El color se hizo rutina pero no
podía vivir sin él. El efecto duraba poco tiempo, así que siempre llevaba
consigo un frasco del bálsamo mágico, le hacía sentir viva.
Hasta que un día el vendedor no
colocó su cajón de melones enanos en el mercado. Volvió al día siguiente y
tampoco estaba. Ni al otro, ni al otro, ni al otro…
Iro estaba desesperada,
necesitaba esas gotas para poder disfrutar de la vida, para poder sacudirse el
gris que siempre tuvo a su alrededor sin saberlo, para sacarle los colores a
las horas de vigilia y ponerle tintes a los sueños.

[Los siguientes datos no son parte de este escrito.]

-- ==== Sys2Proof/Tests/Slice0.lean ====
section
/-! SUPPORT. Tests of the model: what the well-formedness check refuses, and for each statement's clauses a small state and operands that meet the
clause's hypotheses, with what the command gives there. Expected values come from the rules of spec/ that the statement names. -/

open Sys2Proof Sys2Proof.Machine

namespace Sys2Proof.Tests

set_option Elab.async false

/-- The state a command leaves. -/
def after (i : Instr) (s : State) : State := match exec i s with | .next t => t | _ => s

/-- The newest output. -/
def said? (i : Instr) (s : State) : Option Out := (after i s).out.head?

/-- An untagged payload of 80 bytes at least. -/
def pay (bs : List Byte) : List Byte := [0, 0, 0, 0] ++ bs ++ List.replicate (76 - bs.length) 0

/-- A payload under a tag. -/
def tagged (n : Nat) (bs : List Byte) : List Byte := leBytes 2 n ++ [0, 0] ++ bs ++ List.replicate (76 - bs.length) 0

/-- A profile image that gives every port every role, permits Clear regions, starts to throttle at 95 °C and has a dirty ceiling of 512 MiB. -/
def image : List Byte := (List.range 128).map (fun i => if i = 32 then 1 else if i = 34 then 95 else if i = 37 then 2 else if 48 ≤ i ∧ i < 64 ∧ i % 2 = 0 then 0x1F else 0)

/-- An unpowered head made ready. -/
def head1 : Head := { Head.reset with enabled := true, mboxReady := true, link := some ⟨16, 64, .std256, .common, false⟩, credD := 256, credR := 256 }

/-- Four dies that answered. -/
def dies4 : Vector Die 8 := Vector.ofFn (fun d => if d.val < 4 then { Die.reset with present := true, valid := true, temp := 40, band := 2 } else Die.reset)

/-- A channel that is up. -/
def chan1 : Chan := { Chan.reset with up := true, window := 20, dies := dies4 }

/-- A working slice. -/
def slice1 : Slice := { Slice.reset with st := .working, ok := true, clkAlive := true, chans := Vector.replicate 16 chan1 }

/-- The ledger of a device with four dies a channel. -/
def led1 : Ledger := { Ledger.empty with media := ⟨some (1, ⟨4, [], Vector.replicate 8 0, []⟩), none⟩ }

/-- An 8S that has started, with no region. -/
def base : State :=
  { State.reset with
    heads := Vector.replicate 8 head1
    slices := Vector.replicate 8 slice1
    rst := { Rst.reset with todo := [], coldSteps := [], ready := true, servicePll := true }
    power := { Power.reset with rails := Vector.replicate 20 ⟨true, true, false, none, 900⟩, group := 5, precond := true, statusOut := true }
    led := led1
    prof := image
    firm := { Firm.reset with area0 := none }
    beat := { Beat.reset with loaded := true, taken := true, epoch := .code, now := 2 ^ 40, events := 2 ^ 26, step12 := some 0, firstBeat := some 0 } }

/-- A Clear, Local region of two granules on slice 0. -/
def desc1 : Desc := ⟨.active, .active, .clear, false, false, 0, false, false, 0, 0, 0, 0xFF, 0xFF, 0, 0, 2, 0, 1, 0, 0, []⟩

/-- The device with region 5 mapped, its descriptor in the cache of slice 0, and decoder 0 of head 0 committed. -/
def mapped (d : Desc) : State :=
  { base with
    desc := [(5, d)]
    index := [(0, ⟨5, 0⟩), (1, ⟨5, 1⟩)] }.updSlice 0 (fun x => { x with cache := [(0, ⟨5, false, some d⟩)] })
  |>.updHead 0 (fun h => { h with dec := h.dec.set 0 ⟨true, false, 0x100000000, 0x20000000, 0, 1, 256⟩ })

/-! ## What the well-formedness check refuses -/

/-- One command for each check, with an operand just past its range. -/
def illFormed : List Instr :=
  [.cxlMemRead 0 (2 ^ 52) ⟨[], 0⟩ .none, .cxlMemRead 0 64 ⟨List.replicate 25 0, 0⟩ .none, .cxlMemWrite 0 64 0 0 false ⟨List.replicate 9 0, .none⟩, .directorySetRebuild 0 ⟨8192, [], [], 0⟩, .directorySetRebuild 0 ⟨0, [⟨131072, true, [], []⟩], [], 0⟩, .directorySetRebuild 0 ⟨0, [], [131072], 0⟩, .journalDrain 0 0 ⟨[], [⟨131072, true, [], []⟩], [], [], []⟩,
    .journalDrain 0 0 ⟨[], [], [⟨2048, [], []⟩], [], []⟩, .treeNodeWriteback 0 2 0 ⟨[], [], [], [131072], []⟩, .journalDrain 0 0 ⟨[], [], [], [], [(66, [])]⟩, .relayFecFailure 3 ⟨3, 0⟩, .relayRetrain 4 3 true, .shadowRefresh 0 0x10000,
    .shadowRefresh 0 0x0002, .registerWrite 0 0x1004 true 0, .registerWrite 0 0x1002 false 0, .regLowHalfRead 0 ⟨0x11000, false⟩, .regLowHalfRead 0 ⟨0x1004, true⟩, .transferFw (.head 0) 256 .full 0 [], .activateFw (.head 0) 256 true,
    .clearEventRecords (.head 0) .informational false (List.replicate 257 0), .getLsa (.head 0) (2 ^ 32) 0, .injectPoison (.head 0) (2 ^ 52),
    .regionDestroyComplete 16384, .discardPage 5 (2 ^ 34), .keyQuarantineEnd 0, .keyQuarantineEnd 2048, .frameDirtyAgeExpire 0 131072,
    .treeWritebackDeadline 0 9 0, .treeWritebackDeadline 0 8 (2 ^ 26), .calibrationRead 0 0 0 16384 [], .scrubRead 0 0 0 0 1024 0 [], .scrubRead 0 0 0 0 0 16 [], .blockReset 0 0 0 16384]

theorem test_ill_formed : illFormed.all (fun i => !i.wellFormed) = true := by decide +kernel

theorem test_long_payload (src : Src) (n : Nat) : (Instr.identifyExt src (List.replicate n 0)).wellFormed = decide (n ≤ 65536) := by
  show decide ((List.replicate n (0 : Byte)).length ≤ 65536) = _
  rw [List.length_replicate]

/-- The same commands with the operand at the end of its range. -/
theorem test_well_formed : [Instr.cxlMemRead 0 (2 ^ 52 - 1) ⟨List.replicate 8 0, 0⟩ .none, .directorySetRebuild 0 ⟨8191, [⟨131071, true, [], []⟩], [], 0⟩, .journalDrain 0 0 ⟨[], [], [⟨2047, [], []⟩], [], [(65, List.replicate 8 0)]⟩, .regLowHalfRead 0 ⟨0x10FFC, false⟩, .relayFecFailure 2 ⟨3, 0⟩, .shadowRefresh 0 0xFFFC, .registerWrite 0 0xFFF8 true 0,
    .keyQuarantineEnd 2047, .treeWritebackDeadline 0 8 (2 ^ 26 - 1), .blockReset 0 0 0 16383].all (·.wellFormed) = true := by decide +kernel

/-! ## Reset -/

theorem test_reset : (State.reset.heads.toList.all (fun h => h.dup.isEmpty && !h.enabled && h.logs.toList.all (fun l => l.recs.isEmpty))) = true ∧
    State.reset.heads.toList.map (fun h => (h.tq.q.length, h.lsa.length)) = List.replicate 8 (0, 0) ∧ State.reset.pending = [] ∧ step State.reset = .next State.reset := ⟨by decide +kernel, by decide +kernel, rfl, rfl⟩

/-! ## Codes and ciphers -/

/-- Value of a binary polynomial of degree 11 at most at x. -/
def valueAt (m poly g x : Nat) : Nat := (List.range 12).reverse.foldl (fun v i => gfMul m poly v x ^^^ (g.testBit i).toNat) 0

/-- Product of binary polynomials, the second of degree 11 at most. -/
def clmul (a b : Nat) : Nat := (List.range 12).foldl (fun v i => if b.testBit i then v ^^^ (a <<< i) else v) 0

/-- Minimal polynomials of the odd powers of α in GF(2^10). -/
def minimal10 : List (Nat × Nat) := [(1, 0x409), (3, 0x40f), (5, 0x50d), (7, 0x7f9), (9, 0x4af), (11, 0x435)]

theorem test_codeword_generator : (minimal10.map (·.2)).foldl clmul 1 = cwGen ∧ (∀ q ∈ minimal10, valueAt 10 cwPoly q.2 (gfPow 10 cwPoly 2 q.1) = 0) ∧ minimal10.map (·.1) = [1, 3, 5, 7, 9, 11] := by decide +kernel

/-- Minimal polynomials of the odd powers of α in GF(2^9). -/
def minimal9 : List (Nat × Nat) := [(1, 0x211), (3, 0x259), (5, 0x331), (7, 0x299), (9, 0x313), (11, 0x22d), (13, 0x277), (15, 0x361), (17, 0x2db), (19, 0x385), (21, 0x217), (23, 0x3e9)]

theorem test_tag_generator : (minimal9.map (·.2)).foldl clmul 1 = tagGen ∧ (∀ q ∈ minimal9, valueAt 9 0x211 q.2 (gfPow 9 0x211 2 q.1) = 0) ∧
    minimal9.map (·.1) = [1, 3, 5, 7, 9, 11, 13, 15, 17, 19, 21, 23] := by decide +kernel

/-- The powers of 3 in the AES field; the inverse of the i-th is the (255 − i)-th. -/
def powers3 : List Nat := (List.range 255).map (fun i => (List.range i).foldl (fun x _ => aesMul x 3) 1)

/-- The affine map of FIPS 197. -/
def affine (b : Nat) : Nat := [1, 2, 3, 4].foldl (fun v n => v ^^^ ((b <<< n) ||| (b >>> (8 - n))) % 256) b ^^^ 0x63

theorem test_aes_sbox : aesS 0 = 0x63 ∧ (List.zipWith (fun x y => aesS x == affine y && aesInvS (aesS x) == x) powers3 (1 :: powers3.tail.reverse)).all id = true := by decide +kernel

/-- FIPS 197, appendix C.3. -/
theorem test_aes_256 : aesEncW (aesExpand (List.range 32)) ((List.range 16).map (· * 17)) =
    [0x8e, 0xa2, 0xb7, 0xca, 0x51, 0x67, 0x45, 0xbf, 0xea, 0xfc, 0x49, 0x90, 0x4b, 0x49, 0x60, 0x89] := by decide +kernel

/-- CRC-32C of the nine digits. -/
theorem test_crc32c : crc32c [0x31, 0x32, 0x33, 0x34, 0x35, 0x36, 0x37, 0x38, 0x39] = 0xE3069283 := by decide +kernel

/-- FIPS 180-4, the digest of "abc". -/
theorem test_sha384 : sha384 [0x61, 0x62, 0x63] = 0xcb00753f45a35e8bb5a03d699ac65007272c32ab0eded1631a8b605a43ff5bed8086072ba1e7cc2358baeca134c825a7 := by decide +kernel

/-! ## Steps, invariants, refusals -/

/-- Head 0 without one role. -/
def without (r : Nat) (s : State) : State := { s with prof := s.prof.set 48 (BitVec.ofNat 8 (31 - 2 ^ r)) }

/-- The flush runs. -/
def flushing : State := { base with power := { base.power with flush := .drain } }

theorem witness_StepsRunTheFrontCommand : base.pending = [] ∧ step base = .next base ∧
    step { base with pending := [.servicePllUnlock, .dbgEnFall] } = .next { base with rst := { base.rst with servicePll := false }, pending := [.dbgEnFall] } := ⟨rfl, rfl, rfl⟩

theorem witness_EveryStepKeepsTheBuild : (match step { base with pending := [.identify (.head 0), .getTimestamp (.head 1)] } with
    | .next t => decide (t.nSlices = 8 ∧ t.pending = [.getTimestamp (.head 1)])
    | _ => false) = true := by decide +kernel

theorem witness_EveryStepKeepsTheBounds : State.bounded base ∧ (step { base with pending := [.identify (.head 0)] } matches .next _) = true := by
  unfold State.bounded; decide +kernel

theorem witness_TheFlushRefusesVendorCommands_head : flushing.power.flush ≠ .idle ∧ flushing.mailReady 7 = true ∧
    after (.regionCreate (.head 7) (tagged 9 [])) flushing = flushing.refused (.head 7) (tagged 9 []) .vendorSpecific 0x0701 := by decide +kernel

theorem witness_TheFlushRefusesVendorCommands_i3c : flushing.door .i3c false = .run ∧
    after (.holdupStatus .i3c []) flushing = flushing.refused .i3c [] .vendorSpecific 0x0701 := by decide +kernel

theorem witness_RefusalsAndRetries_short : base.mailReady 0 = true ∧ base.power.flush = .idle ∧ ([1, 0, 0] : List Byte).length < 4 ∧
    after (.keyLoad (.head 0) [1, 0, 0]) base = base.refused (.head 0) [1, 0, 0] .invalidPayloadLength 0 := by decide +kernel

theorem witness_RefusalsAndRetries_manage : (without 1 base).mailReady 0 = true ∧ ((without 1 base).roles 0).getLsbD 1 = false ∧ 80 ≤ (pay []).length ∧
    after (.profileSelect (.head 0) (pay [])) (without 1 base) = (without 1 base).refused (.head 0) (pay []) .vendorSpecific 0x0101 := by decide +kernel

theorem witness_RefusalsAndRetries_keys : ((without 2 base).roles 0).getLsbD 2 = false ∧
    after (.regionRekey (.head 0) (pay [])) (without 2 base) = (without 2 base).refused (.head 0) (pay []) .vendorSpecific 0x0101 := by decide +kernel

/-- A duplicate table entry for tag 7, with the digest of the pace setting and this payload. -/
def dupAt (pl : List Byte) (rsp : Option (Rc × List Byte)) : State := base.updHead 0 (fun h => { h with dup := [⟨7, digestOf 0xC041 pl, rsp, 0⟩] })

theorem witness_RefusalsAndRetries_other : field (tagged 7 [1]) 0 2 ≠ 0 ∧ (base.roles 0).getLsbD 1 = true ∧
    ((dupAt [] none).head 0).dup.find? (fun e => e.tag = BitVec.ofNat 16 (field (tagged 7 [1]) 0 2)) = some ⟨7, digestOf 0xC041 [], none, 0⟩ := ⟨by decide +kernel, by decide +kernel, by rfl⟩

theorem witness_RefusalsAndRetries_busy : (dupAt (tagged 7 [1]) none).mailReady 0 = true ∧
    ((dupAt (tagged 7 [1]) none).head 0).dup.find? (fun e => e.tag = 7) = some ⟨7, digestOf 0xC041 (tagged 7 [1]), none, 0⟩ ∧
    (⟨7, digestOf 0xC041 (tagged 7 [1]), none, 0⟩ : DupEntry).digest = digestOf 0xC041 (tagged 7 [1]) := ⟨by decide +kernel, by rfl, rfl⟩

/-! ## Requests, logs, queries -/

/-- Region 5 as it is created, in a state whose front store is empty. -/
def reg : State := mapped desc1

theorem witness_PortsWithoutData : ∀ s ∈ [(without 0 reg).updSlice 0 (fun x => { x with counters := x.counters.set 15 ⟨0x105, 0, 7, false⟩ })],
    s.hasData 0 = false ∧ s.accepts 0 true = true ∧ s.accepts 0 false = true ∧ ((s.slice 0).counters[(15 : Fin 16)]).event = 0x105 ∧
    (∀ i ∈ [Instr.cxlMemRead 0 0x100000040 ⟨[1], 0⟩ .none, .cxlMemWrite 0 0x100000040 1 5 true ⟨[], .none⟩],
      (((after i s).slice 0).counters[(15 : Fin 16)]).value = 8 ∧ ((after i s).head 0).logs = (s.head 0).logs ∧ ((after i s).slice 0).front = (s.slice 0).front) := by decide +kernel

theorem witness_RequestsRefusedAtIngress_undecoded : reg.hasData 0 = true ∧ reg.accepts 0 false = true ∧ (reg.head 0).decode 0x0FFFFFFC0 = none ∧
    said? (.cxlMemRead 0 0x0FFFFFFC0 ⟨[], 0⟩ .none) reg = some (.cxl 0 0 false 0 true 0 false 27000) := by decide +kernel

theorem witness_RequestsRefusedAtIngress_unmapped : ∀ s ∈ [{ reg with index := [] }], s.hasData 0 = true ∧ s.accepts 0 true = true ∧
    (s.head 0).decode 0x100000000 = some 0 ∧ SMap.get? s.index (0 / 2 ^ 28) = none ∧
    said? (.cxlMemWrite 0 0x100000000 1 5 false ⟨[], .none⟩) s = some (.cxl 0 0 true 0 false 0 false 29000) := by decide +kernel

theorem witness_RequestsRefusedAtIngress_check : ∀ s ∈ [mapped { desc1 with rmask := 0xFE }], s.accepts 0 false = true ∧ (s.head 0).decode 0x11FFFFFC0 = some 0x1FFFFFC0 ∧
    SMap.get? s.index (0x1FFFFFC0 / 2 ^ 28) = some ⟨5, 1⟩ ∧ (s.slice 0).fill = none ∧ (s.slice 0).waiting = [] ∧ (s.slice 0).cacheOn = true ∧
    ((s.slice 0).cacheFind 5) = some (0, ⟨5, false, some { desc1 with rmask := 0xFE }⟩) ∧ s.ingressCheck { desc1 with rmask := 0xFE } 0 false ≠ 0 ∧
    said? (.cxlMemRead 0 0x11FFFFFC0 ⟨[], 0⟩ .none) s = some (.cxl 0 0 false 0 true 0 false 27000) := by decide +kernel

theorem witness_RequestsRefusedAtIngress_discarding : ∀ s ∈ [mapped { desc1 with st := .discarding }], s.accepts 0 false = true ∧
    s.ingressCheck { desc1 with st := .discarding } 0 false = 4 ∧
    said? (.cxlMemRead 0 0x100000000 ⟨[], 0⟩ .none) s = some (.cxl 0 0 false 0 false 0 false 27000) := by decide +kernel

/-- A record. -/
def rec (n : Nat) : EvRec := ⟨n, .vendor, 0x101, 0, 0, 0, false, 0, 0, 0, n, 0, 0⟩

/-- Head 3 with a full Failure log. -/
def fullLog : State := base.updHead 3 (fun h => { h with logs := h.logs.set 2 { recs := (List.range 256).map rec, overflow := false, lost := 0, firstLost := 0, lastLost := 0 } })

theorem witness_FullLogsKeepTheirOldest : 256 ≤ ((fullLog.head 3).logs[logIx .failure]).recs.length ∧
    (((fullLog.enterLog 3 .failure (rec 900)).head 3).logs[logIx .failure]).lost = 1 ∧ (((fullLog.enterLog 3 .failure (rec 900)).head 3).logs[logIx .failure]).firstLost = 900 ∧
    fullLog.mailReady 3 = true ∧ (exec (.clearEventRecords (.head 3) .failure false [0]) fullLog matches .next _) = true ∧
    ((after (.clearEventRecords (.head 3) .failure true []) fullLog).head 3).logs[logIx .failure] = ⟨[], false, 0, 0, 0⟩ ∧
    ((after (.clearEventRecords (.head 3) .failure false [0]) fullLog).head 3).logs[logIx .failure].recs.length = 255 := by decide +kernel

/-- Head 0 runs a scan in the background. -/
def scanning : State := base.updHead 0 (fun h => { h with bg := some ⟨.scan 0 8 3, 0x4304, 0, 0, false, 37⟩ })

Recorrió otros pueblos, preguntó
a sus vecinos y nadie parecía saber nada de Otoko, que quizá en otros lugares
había vendido tantos mejunjes que se había hecho rico y se había jubilado lejos
de allí. Ni rastro de él ni de su producto mágico.
La desesperación dejó paso a la tristeza. Iro se sentó en los peldaños
del jardín, se abrazó las rodillas y pensó que jamás volvería a disfrutar de
nada. Con la cabeza tan hundida como ella, comenzó a llorar.
Lloró un mar Adriático y dos
océanos y medio, lloró hasta deshidratar el aire, lloró hasta embarrar los
jazmines y las ramas de los sauces cómplices de su llanto. Lloró hasta que le brotó la suficiente resignación como
para levantar la cabeza y abrir los ojos esperando un horizonte gris el resto de su vida.
Pero no fue así, a través de la
translucidez de sus lágrimas le llegaron de nuevo los colores de las
margaritas, los pensamientos, las violetas, prímulas, adelfas, crisantemos,
rosas, camelias, petunias, tulipanes. Todos los colores parecían mirarla de
frente, incluso el propio cielo, para que se diera cuenta de que no necesitaba
un Otoko para sentirse viva porque el color estaba, siempre estuvo, en ella.